– Тебе надо выглядеть, как зэка, – наставительно сказал товарищ Котов, – скажи спасибо, что мы не делаем тебе наколки… – Саша изучил в стали кофеварки запавшие глаза, темные круги на лице:
– Меня еще побьют, впрочем аккуратно. 880 клюнет, поверит моему рассказу. В конце концов, я, всего на три года старше его сына. Он увидит во мне своего мальчика… – так считали специалисты, из института Сербского, работающие с Сашей. С товарищем Саломеей Саша о заключенном не разговаривал:
– Он государственная тайна.

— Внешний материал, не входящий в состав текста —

-- ==== Sys2Proof/Machine/Skim.lean ====
section
/-!
DEFINITION. Skim (chapter 8): coats, voice sends, the pass, ramps, safe-load sets, chain buses and exchange channels.
-/

namespace Sys2Proof.Machine

/-- Skim changes. -/
def modSkim (f : Skim → Skim) (c : Chip) : Chip := { c with skim := f c.skim }

/-- A destination or source as one number. -/
def tapKey (kind ix : Nat) : Nat := 4096 * kind + ix

/-! ### Coat words (R241 to R244) -/

/-- A decoded coat word. -/
structure CoatWord where
  op : Nat
  g : Nat
  ramp : Nat
  e : Nat
  sk : Nat
  si : Nat
  dk : Nat
  di : Nat
  res : Nat
  deriving DecidableEq, Repr

/-- The fields of a coat word (R241). -/
def coatWord (w : Nat) : CoatWord :=
  ⟨bits w 63 60, bits w 59 59, bits w 58 46, bits w 45 42, bits w 41 38, bits w 37 26, bits w 25 22, bits w 21 10, bits w 9 0⟩

/-- LANES and LEVELS (R244). -/
def coatLaneCount (img : List Byte) : Nat := field img 6 1
def coatLevelCount (img : List Byte) : Nat := field img 7 1

/-- Word offset and count of a lane (R244). -/
def laneEntry (img : List Byte) (l : Nat) : Nat × Nat := (field img (0x40 + 8 * l) 4, field img (0x44 + 8 * l) 4)

/-- A lane's stream. -/
def laneWords (img : List Byte) (l : Nat) : List CoatWord :=
  let e := laneEntry img l
  (upTo e.2).map (fun i => coatWord (field img (0x240 + 8 * (e.1 + i)) 8))

/-- Every lane's stream; the empty coat has none (R246). -/
def coatLanes (img : List Byte) : List (List CoatWord) := (upTo (coatLaneCount img)).map (laneWords img)

/-- The words of a stream by level: BAR ends a level and END the stream (R242). -/
def byLevel : List CoatWord → List (List CoatWord)
  | [] => [[]]
  | w :: ws =>
    if w.op = 6 then [] :: byLevel ws
    else if w.op = 7 then [[]]
    else match byLevel ws with
      | l :: rest => (w :: l) :: rest
      | [] => [[w]]

/-- Lane cycles of a word (R242). -/
def CoatWord.cycles (w : CoatWord) : Nat := if w.op = 3 ∨ w.op = 4 then 2 else 1

/-- Coat cycles (R242); the empty coat takes 1 (R246, R258). -/
def coatCycles (img : List Byte) : Nat :=
  let lanes := (coatLanes img).map byLevel
  let n := max 1 (coatLevelCount img)
  ((upTo n).map (fun i =>
    let own := (lanes.map (fun l => ((l.getD i []).map CoatWord.cycles).sum)).foldl max 0
    own + (if i + 1 = n then 1 else 4))).sum

/-! ### Capacity (R37, R232) -/

/-- Lane cycles per sample. Entry 11, DESIGN CHOICE. -/
def laneCycles : Nat → Nat
  | 0 => 22675 | 1 => 20833 | 2 => 11337 | 3 => 10416 | 4 => 5668 | _ => 5208
/-- The send reservation. -/
def sendReserve (rate : Nat) : Nat := if 4 ≤ rate then 2176 else 4352
/-- The coat budget (R232). -/
def coatBudget (rate : Nat) : Nat := laneCycles rate - sendReserve rate - 320
/-- TDM channels each way (R37). -/
def Chip.tdmChannels (c : Chip) : Nat := if 4 ≤ c.time.rate then 64 else 128

/-! ### Commit (R245) -/

/-- Does a word leave 0 what its operation does not use (R241, R242)? Entry 57, DESIGN CHOICE. -/
def CoatWord.clean (w : CoatWord) : Bool :=
  w.res == 0 && (w.g == 1 || w.ramp == 0) &&
  (if 1 ≤ w.op ∧ w.op ≤ 4 then w.dk == 0 && w.di == 0
   else w.g == 0 && w.ramp == 0 && w.e == 0 && w.sk == 0 && w.si == 0 && (w.op == 5 || (w.dk == 0 && w.di == 0)))

/-- Check 1 (R244, R245). -/
def coatFormat (img : List Byte) : Bool :=
  decide (0x240 ≤ img.length) && field img 0 4 == 0x434F5431 && field img 4 2 == 1 &&
  decide (1 ≤ coatLaneCount img ∧ coatLaneCount img ≤ 64) && decide (1 ≤ coatLevelCount img) &&
  zeroAt img 8 56 &&
  (upTo 64).all (fun l =>
    let e := laneEntry img l
    decide (e.2 = 0 ∨ 0x240 + 8 * (e.1 + e.2) ≤ img.length) && (decide (l < coatLaneCount img) || e.2 == 0)) &&
  (coatLanes img).all (fun ws => ws.all (fun w => decide (8 ≤ w.op) || w.clean))

/-- Check 2: an END stands last and nowhere else. Entry 57, DESIGN CHOICE. -/
def coatLength (img : List Byte) : Bool :=
  decide (coatLevelCount img ≤ 64) &&
  (coatLanes img).all (fun ws =>
    decide (ws.length ≤ 8192) && decide ((ws.filter (fun w => w.op == 6)).length + 1 = coatLevelCount img) &&
    (ws.getLast?.map (fun w => w.op == 7)).getD false && decide ((ws.filter (fun w => w.op == 7)).length = 1))

/-- Indices of a source or destination kind (R243). -/
def tapCount (c : Chip) (src : Bool) (kind : Nat) : Nat :=
  match kind with
  | 0 => 1024 | 1 => 512 | 2 => c.tdmChannels | 3 => 1024 | 4 => 512 | 5 => 256
  | 6 => if src then 0 else 256
  | _ => 0

/-- Check 3. -/
def coatOperands (c : Chip) (img : List Byte) : Bool :=
  (coatLanes img).all (fun ws => ws.all (fun w =>
    decide (w.op < 8) &&
    (!(decide (1 ≤ w.op) && decide (w.op ≤ 4)) || decide (w.si < tapCount c true w.sk)) &&
    (w.op != 5 || decide (w.di < tapCount c false w.dk))))

/-- Every PUT of a coat with its level, in the order of levels and lanes. -/
def coatPuts (img : List Byte) : List (Nat × Nat) :=
  (coatLanes img).flatMap (fun ws => ((byLevel ws).zipIdx).flatMap (fun l =>
    (l.1.filter (fun w => w.op == 5)).map (fun w => (l.2, tapKey w.dk w.di))))

/-- Every local bus read with its level. -/
def coatReads (img : List Byte) : List (Nat × Nat) :=
  (coatLanes img).flatMap (fun ws => ((byLevel ws).zipIdx).flatMap (fun l =>
    (l.1.filter (fun w => decide (1 ≤ w.op) && decide (w.op ≤ 4) && w.sk == 0)).map (fun w => (l.2, w.si))))

/-- No element of a list twice. -/
def noRepeat : List (Nat × Nat) → Bool
  | [] => true
  | x :: xs => !xs.contains x && noRepeat xs

/-- Check 4. -/
def coatOrder (img : List Byte) : Bool :=
  let puts := coatPuts img
  let busPuts := puts.filter (fun p => decide (p.2 < 4096))
  let taps := (puts.filter (fun p => decide (8192 ≤ p.2))).map (fun p => (0, p.2))
  (coatReads img).all (fun r => busPuts.all (fun p => p.2 != r.2 || decide (p.1 < r.1))) && noRepeat busPuts && noRepeat taps

/-- The access kind of a source and of a destination (R411). -/
def tapAccess (src : Bool) (kind : Nat) : Nat :=
  match kind with
  | 0 => 0x06 | 1 => 0x07 | 2 => if src then 0x0B else 0x0A | 3 => if src then 0x0D else 0x0C | 4 => 0x0E | _ => 0x09

/-- Check 6. Entry 57, DESIGN CHOICE. -/
def coatAllowed (c : Chip) (m : Nat) (img : List Byte) : Bool :=
  (coatLanes img).all (fun ws => ws.all (fun w =>
    if 1 ≤ w.op ∧ w.op ≤ 4 then c.may (tapAccess true w.sk) w.si m 0 && (w.g == 0 || c.may 0x08 w.ramp m 1)
    else w.op != 5 || c.may (tapAccess false w.dk) w.di m 1))

/-- The Result of a commit of the staging coat by a master (R245). -/
def coatResult (c : Chip) (m : Nat) : Nat :=
  let img := c.blob Obj.skimCoatImage
  if !coatFormat img then 1 else if !coatLength img then 2 else if !coatOperands c img then 3
  else if !coatOrder img then 4 else if coatBudget c.time.rate < coatCycles img then 5
  else if !coatAllowed c m img then 6 else if c.skim.wet.phase ≠ .idle then 7 else 0

/-- STATUS of a write that a Result refuses (R427). -/
def resultStatus : Nat → Nat
  | 0 => St.ok | 6 => St.noAccess | 7 => St.busy | _ => St.refused

/-- Skim.Coat.Status (R258, R469). -/
def Chip.coatStatus (c : Chip) : Nat :=
  if c.skim.wet.phase ≠ .idle then 3 else if !c.skim.next.isEmpty then 2
  else if !(c.blob Obj.skimCoatImage).isEmpty then 1 else 0

/-- The next coat becomes an image; empty clears it. -/
def setNext (img : List Byte) (c : Chip) : Chip :=
  let c := modSkim (fun k => { k with next := img }) c
  setNum Obj.skimCoatNextCycles (if img.isEmpty then 0 else coatCycles img)
    (setNum Obj.skimCoatNextHash (if img.isEmpty then 0 else Config.sha384 img) c)

/-- The current coat becomes an image; empty for the empty coat. -/
def setCurrent (img : List Byte) (c : Chip) : Chip :=
  let c := modSkim (fun k => { k with current := img }) c
  setNum Obj.skimCoatCurrentCycles (coatCycles img)
    (setNum Obj.skimCoatCurrentHash (if img.isEmpty then 0 else Config.sha384 img) c)

/-- The rule of Skim.Coat.Commit 1. -/
def coatCommitAct : Act := chipAct (fun m c =>
  let r := coatResult c m
  let c := setNum Obj.skimCoatResult r c
  if r ≠ 0 then (c, resultStatus r)
  else (quietExit (leaseSet 4 Obj.skimCoatCommit m noTerm (setNext (c.blob Obj.skimCoatImage) c)), St.ok))

/-- COAT_COMMIT. -/
def execCoatCommit (r : Req) (s : State) : Host.Outcome State Fault Refusal :=
  serveRow r Obj.skimCoatCommit [1] coatCommitAct s

/-- The rule of Skim.Coat.Commit 2; a wet edge keeps the next coat (R246, R476). Entry 57, DESIGN CHOICE. -/
def coatClearAct : Act := chipAct (fun _ c =>
  if c.skim.wet.phase ≠ .idle then (setNum Obj.skimCoatResult 7 c, St.busy)
  else (leaseDrop 4 Obj.skimCoatCommit (setNext [] (setNum Obj.skimCoatResult 0 c)), St.ok))

/-- COAT_CLEAR. -/
def execCoatClear (r : Req) (s : State) : Host.Outcome State Fault Refusal :=
  serveRow r Obj.skimCoatCommit [2] coatClearAct s

/-- A write of Skim.Coat.Image fills the staging image, under its staging lease (R258, R492). -/
def coatImageAct (img : List Byte) : Act :=
  actWhen (fun m c => if c.leasedByOther 2 Obj.skimCoatImage m then St.busy else St.ok)
    (fun m c => stageLease Obj.skimCoatImage m (setBlob Obj.skimCoatImage img c))

/-- The current coat falls back to the empty coat and its image becomes the next coat (R247, R479). -/
def coatFallback (c : Chip) : Chip :=
  let img := c.skim.current
  let c := setNext img (setCurrent [] c)
  snag 0x1202 0 0xFF (bump Obj.skimCountersCoatFallbacks c)

/-! ### Ramps (R248) -/

/-- A ramp unit. -/
def Chip.ramp (c : Chip) (n : Nat) : Ramp := tget {} c.skim.ramps n

/-- Skim.Ramp.Gain and .Target, Q3.21. -/
def Chip.rampGain (c : Chip) (n : Nat) : Int := shrFloor (c.ramp n).cur 16
def Chip.rampTarget (c : Chip) (n : Nat) : Int := shrFloor (c.ramp n).target 16

/-- A ramp starts toward a target in Q3.37 with `n` steps (R248). -/
def Ramp.begin (target : Int) (n : Nat) (r : Ramp) : Ramp :=
  if n = 0 then { cur := target, target := target, step := 0, left := 0 }
  else { r with target := target, step := Int.fdiv (target - r.cur) n, left := n }

/-- One step (R248). -/
def Ramp.advance (r : Ramp) : Ramp :=
  match r.left with
  | 0 => r
  | 1 => { cur := r.target, target := r.target, step := 0, left := 0 }
  | n + 2 => { r with cur := r.cur + r.step, left := n + 1 }

/-- A safe-load entry of space 0x30 (R248, R249). -/
def startRamp (n value time : Nat) (c : Chip) : Chip :=
  modSkim (fun k => { k with ramps := tmod {} k.ramps n (Ramp.begin (toSigned 24 value * 65536) ((time * c.fs + 999) / 1000)) }) c

/-- Every ramp unit advances. -/
def advanceRamps (c : Chip) : Chip :=
  modSkim (fun k => { k with ramps := (k.ramps.map (fun e => (e.1, e.2.advance))).filter (fun e => decide (e.2 ≠ {})) }) c

/-! ### Safe-load sets (R249, R250, R268, R269) -/

/-- The object a Screed parameter names (R268): UNIT and PARAM. -/
def screedParam (ix : Nat) : Option Nat :=
  let unit := ix / 4096
  let p := ix % 16
  if bits ix 11 4 ≠ 0 then none
  else if unit < 0x100 then (if p < 8 then some (0x31000000 + (0x1000 + unit) * 256 + p + 1) else none)
  else if unit < 0x180 then (if p < 2 then some (0x31000000 + (0x2000 + unit - 0x100) * 256 + p + 1) else none)
  else if 0x200 ≤ unit ∧ unit < 0x600 then (if p < 2 then some (0x31000000 + (0x3000 + unit - 0x200) * 256 + p + 1) else none)
  else none

/-- Is a VALUE one of the object's, right-aligned and sign-extended (R268)? -/
def paramValueOk (o v : Nat) : Bool :=
  match objFind o with
  | some d => (match d.kind with
    | .num _ sg => d.chk.ok (if sg then toSigned 32 v else (v : Int))
    | .bytes _ => false)
  | none => false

Какие бы у нее не имелись допуски, нельзя ей ничего сообщать без разрешения начальства… – он услышал легкую походку женщины, звуки нажимаемых кнопок:
– Она звонит кому-то, – юноша поднялся, – но вряд ли она доложит товарищу Котову о наших… – он поискал слово, – встречах. Это не в ее интересах… – на него повеяло лавандой. Рыжие, распущенные волосы падали тяжелой волной на шелковый халат. Товарищ Саломея попрощалась с кем-то:
– Непременно буду… – трубка вернулась на американский, плоский телефон:
– Называется «Принцесса», – вспомнил Саша, – она говорила, что это новая модель… – серые глаза заблестели, она взяла с подноса чашку:
– Ты такой заботливый, милый… – молочная пена испачкала губы, халат распахнулся, – спасибо тебе… – залпом допив кофе, товарищ Саломея потянула его в сторону сумрачной спальни, с широкой кроватью:
– Пойдем, пойдем… – женщина прижалась к нему, – я успела соскучиться… – обнимая его, подталкивая к постели, товарищ Саломея захлопнула дверь.
Неожиданным образом, единственным местом в Москве, где Эйтингон мог получить чашку отменного кофе, стал институт Сербского, в Кропоткинском переулке.
Окна кабинета главы диагностического отделения, доктора наук Лунца выходили в пустынный дворик. По верху трехметровой ограды протянули колючую проволоку. Институт соседствовал с довоенным зданием, выстроенным для посольства Финляндии. После ясного заката, утро выдалось теплым. Над государственной границей, как весело думал Эйтингон, щебетали воробьи. Раскормленный, рыжий институтский кот, лежа в солнечном пятне, на ступеньках заднего входа, лениво прядал ушами.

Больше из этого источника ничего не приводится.